Наверное, это комплимент. Но неприятный в его исполнении.

- Кое о чём хотел с тобой переговорить, малышка, - вдруг сказал он немного устало и слишком серьёзно, - собственно, на эту тему.

Внутри сразу зашевелилось нехорошее предчувствие. Подобная серьёзность на грубом лице моего наставника выглядела необычно.

- Со всеми своими выкрутасами ты показала себя неплохо. Всё, что я и предполагал, ты мне продемонстрировала – голову на плечах, выносливость, способность страх преодолеть, самостоятельность, реакцию. Зубы показывать умеешь, и даже мне. А беззубые далеко не прорываются.

Он усмехнулся и взглянул в мою сторону, вызывая тем самым ещё больший душевный дискомфорт.

- Заниматься охотой может крайне малое количество людей. А заниматься ею на пару со мной – ещё меньше.

Чуя дурное, я украдкой огляделась в поисках путей отступления.

- Короче говоря, меня ты радуешь. Завтра объявят оценку, и ты посмотришь на всё глазами публики. И на себя в том числе.
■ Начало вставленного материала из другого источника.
-- ==== Sys2Proof/Machine/Task.lean ====
section
/-! DEFINITION. Tasks, leases and freezes: what ends a task and a field, the grant of an array's lease, and the orders of LCTL (R14, R18, R22, R222, R242, R306, R307). -/

namespace Sys2Proof.Machine

/-! Capsule entries (R225). -/

def State.cap (s : State) (c : Nat) : Caps := Tbl.get Caps.free s.tabs.caps c

def State.updCap (s : State) (c : Nat) (f : Caps → Caps) : State :=
  { s with tabs := { s.tabs with caps := Tbl.set Caps.free s.tabs.caps c (f (s.cap c)) } }

/-! Workspaces (R68, R71). -/

/-- Byte `o` of the workspace layout: the x, v and m registers (R68). -/
def Core.wsByte (c : Core) (o : Nat) : Byte :=
  if o < 256 then getByte (if o / 8 = 0 then 0#64 else c.x.getD (o / 8) 0#64) (o % 8)
  else if o < 2304 then getByte (c.v.getD ((o - 256) / 64) 0#512) ((o - 256) % 64)
  else getByte (c.m.getD ((o - 2304) / 8) 0#64) ((o - 2304) % 8)

/-- Set it; x0 stays 0 (R66). -/
def Core.setWsByte (c : Core) (o : Nat) (b : Byte) : Core :=
  if o < 8 then c
  else if o < 256 then { c with x := c.x.setIfInBounds (o / 8) (setByte (c.x.getD (o / 8) 0#64) (o % 8) b) }
  else if o < 2304 then
    { c with v := c.v.setIfInBounds ((o - 256) / 64) (setByte (c.v.getD ((o - 256) / 64) 0#512) ((o - 256) % 64) b) }
  else { c with m := c.m.setIfInBounds ((o - 2304) / 8) (setByte (c.m.getD ((o - 2304) / 8) 0#64) ((o - 2304) % 8) b) }

/-- Wake a core that sleeps in `waita`. The wake ends an episode of quiescence: the tenant's count becomes 0 (R243, R333). -/
def State.wakeWaita (s : State) (n : Nat) : State :=
  match (s.coreAt n).wait with
  | .waita _ =>
    let t := (s.coreAt n).ten
    let s := { s with disp := { s.disp with quiet := Tbl.set 0 s.disp.quiet t 0, quietRaised := removeAll s.disp.quietRaised t } }
    s.updCore n (fun c => { c with wait := .waita false })
  | _ => s

/-- Watchers of a scratchpad block are woken by a write (R333). -/
def State.wakeWatch (s : State) (core off n : Nat) : State :=
  let ws := (s.coreAt core).watches
  let hit (w : Nat × Nat) : Bool := decide (w.2 * 128 < off + n) && decide (off < w.2 * 128 + 128)
  let s := (ws.filter hit).foldl (fun s w => s.wakeWaita w.1) s
  s.updCore core (fun c => { c with watches := c.watches.filter (fun w => !hit w) })

/-- Write bytes into a scratchpad in arrival order (R114): poison of whole words clears and watchers wake. -/
def State.padWrite (s : State) (core off : Nat) (bytes : List (Option Byte)) : State :=
  let s := s.setMem (s.mem.overlay (kPad core off) bytes)
  (s.unpoison (kPad core off) bytes).wakeWatch core off bytes.length

/-- Write the registers back to the bytes of the active workspace, as far as there is one (log 96). -/
def State.writeBackWs (s : State) (n : Nat) : State :=
  let c := s.coreAt n
  if c.wsIn then s.padWrite n c.wsOff ((List.range wsBytes).map (fun i => some (c.wsByte i))) else s

/-- The core with the registers that a workspace at offset `o` of the scratchpad image `m` holds (R68); x0 stays 0 (R66). -/
def Core.withWs (c : Core) (m : Mem) (o : Nat) : Core :=
  { c with
    x := Vector.ofFn (fun (i : Fin 32) => if i.val = 0 then 0#64 else BitVec.ofNat 64 (m.read (o + 8 * i.val) 8))
    v := Vector.ofFn (fun (i : Fin 32) => BitVec.ofNat 512 (m.read (o + 256 + 64 * i.val) 64))
    m := Vector.ofFn (fun (i : Fin 8) => BitVec.ofNat 64 (m.read (o + 2304 + 8 * i.val) 8)) }

/-! The array's lease (R306, R307). -/

/-- The rank order in which a free lease is granted: from the previous holder's successor on, modulo 16. -/
def leaseOrder (last : Option Nat) : List Nat :=
  match last with
  | some p => (List.range 16).map (fun i => (p % 16 + 1 + i) % 16)
  | none => List.range 16

/-- The logical number of a task: 16t + k (R219). -/
def Task.logical (t : Task) : Nat := 16 * t.team + t.rank

/-- The logical core number of a core's task; of a core without task its place in the cluster. -/
def State.logicalOf (s : State) (n : Nat) : Nat :=
  match (s.coreAt n).task with
  | some t => t.logical
  | none => n % 16

/-- The core of a cluster with a logical number: ranks stand at the cores of their number (R13, R219). -/
def coreIn (cl l : Nat) : Nat := 16 * cl + l % 16

/-- The core that holds a cluster's lease. -/
def State.holderCore (s : State) (cl : Nat) : Option Nat := (s.clusterAt cl).holder.map (coreIn cl)

/-- Is the latest release of the lease complete? An `mrel` retires with it; a task that ended with the lease leaves its stores to be performed
(R18, R307, R309). The core takes no other task before they are (R21). -/
def State.leaseReleased (s : State) (cl : Nat) : Bool :=
  match (s.clusterAt cl).relFrom with
  | some n => (s.coreAt n).sb.isEmpty
  | none => true

/-- The clock that the latest release gives the next holder (R127, R306). -/
def State.leaseClock (s : State) (cl : Nat) : Nat :=
  match (s.clusterAt cl).relFrom with
  | some n => max (s.clusterAt cl).relClk (max (s.coreAt n).csr.lclk (s.coreAt n).swm)
  | none => (s.clusterAt cl).relClk

/-- Is a lease about to be granted: it is free, its latest release is complete, and cores wait for it? -/
def State.grantable (s : State) (cl : Nat) : Bool :=
  (s.clusterAt cl).holder.isNone && !(s.clusterAt cl).lwait.isEmpty && s.leaseReleased cl

/-- The core takes a lease that is free. -/
def Cluster.leaseTo (k : Cluster) (l clk : Nat) : Cluster := { k with holder := some l, lidle := 0, relFrom := none, relClk := clk }

/-- Grant a free lease, once its latest release is complete, to the waiting core whose rank comes first (R306). The new holder's clock
takes the releaser's, as an acquire that pairs with it (R174). -/
def State.grantLease (s : State) (cl : Nat) : State :=
  if !s.grantable cl then s
  else
    let k := s.clusterAt cl
    match (leaseOrder k.lastHolder).find? (fun r => k.lwait.any (fun n => decide (n % 16 = r))) with
    | none => s
    | some r =>
      let n := 16 * cl + r
      let prev := match k.lastHolder with | some p => p % 16 | none => 16
      let t := s.leaseClock cl
      let s := s.updCluster cl (fun k => { (k.leaseTo (s.logicalOf n) t) with lwait := removeAll k.lwait n })
      (s.updCore n (fun c => { c with contrib := .granted prev })).raise n t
Мичлав многозначительно поднял чёрную бровь, а я попыталась отбить то, чем в меня кинули:

- Я к этой оценке не имею ни малейшего отношения! Заслуга всецело ваша, я же вам всегда мешала, с самых первых дней! Только если оценка будет плохой – только это покажет моё участие в работе.

Охотник с ленивой досадой цокнул языком и даже прихлопнул ладонью по столику, понуждая молчать. Рука его оказалась почти передо мной, словно никакой преграды нас не разделяло. Чашка с кофе тихонько звякнула.

- Вот этой дури не надо, - без раздражения протянул он и покачал заметно обросшей крутыми кудрями головой. – Если я говорю тебе что-либо, значит, так и есть.

- Но господин Мичлав!..

- Чего-чего? – тут наставник даже проснулся. Расслабленное выражение его лица раскололось неприятным удивлением. – Это что ещё такое, девочка?

- Простите, вырвалось… - я поспешно отвела взгляд, чувствуя себя полностью прижатой к земле.

- Ты, чёрт возьми, полдня провела отдельно – и опять «господин»? Хах, это после того, как я тебя на руках таскал и нянчил, а ты мне сопением своим спать не давала! – Мичлава искренне повеселила моя неслучайная оговорка. – Слушай, из нас двоих вроде я считаюсь одиночкой, а такой дури во мне нет! Мы уже даже кровь друг друга по цвету отличить сможем – пора бы и тебе меня на «ты» называть. Нет, давай-ка вспомним, кто у нас тут господин. Только попробуй меня завтра на людях так назвать! И имей в виду, семнадцать лет исполнится, будешь говорить «ты», ясно тебе?

Что значит, «семнадцать лет исполнится»?!! Мне семнадцать будет аж через три месяца! С каждой минутой эта беседа пахла всё хуже.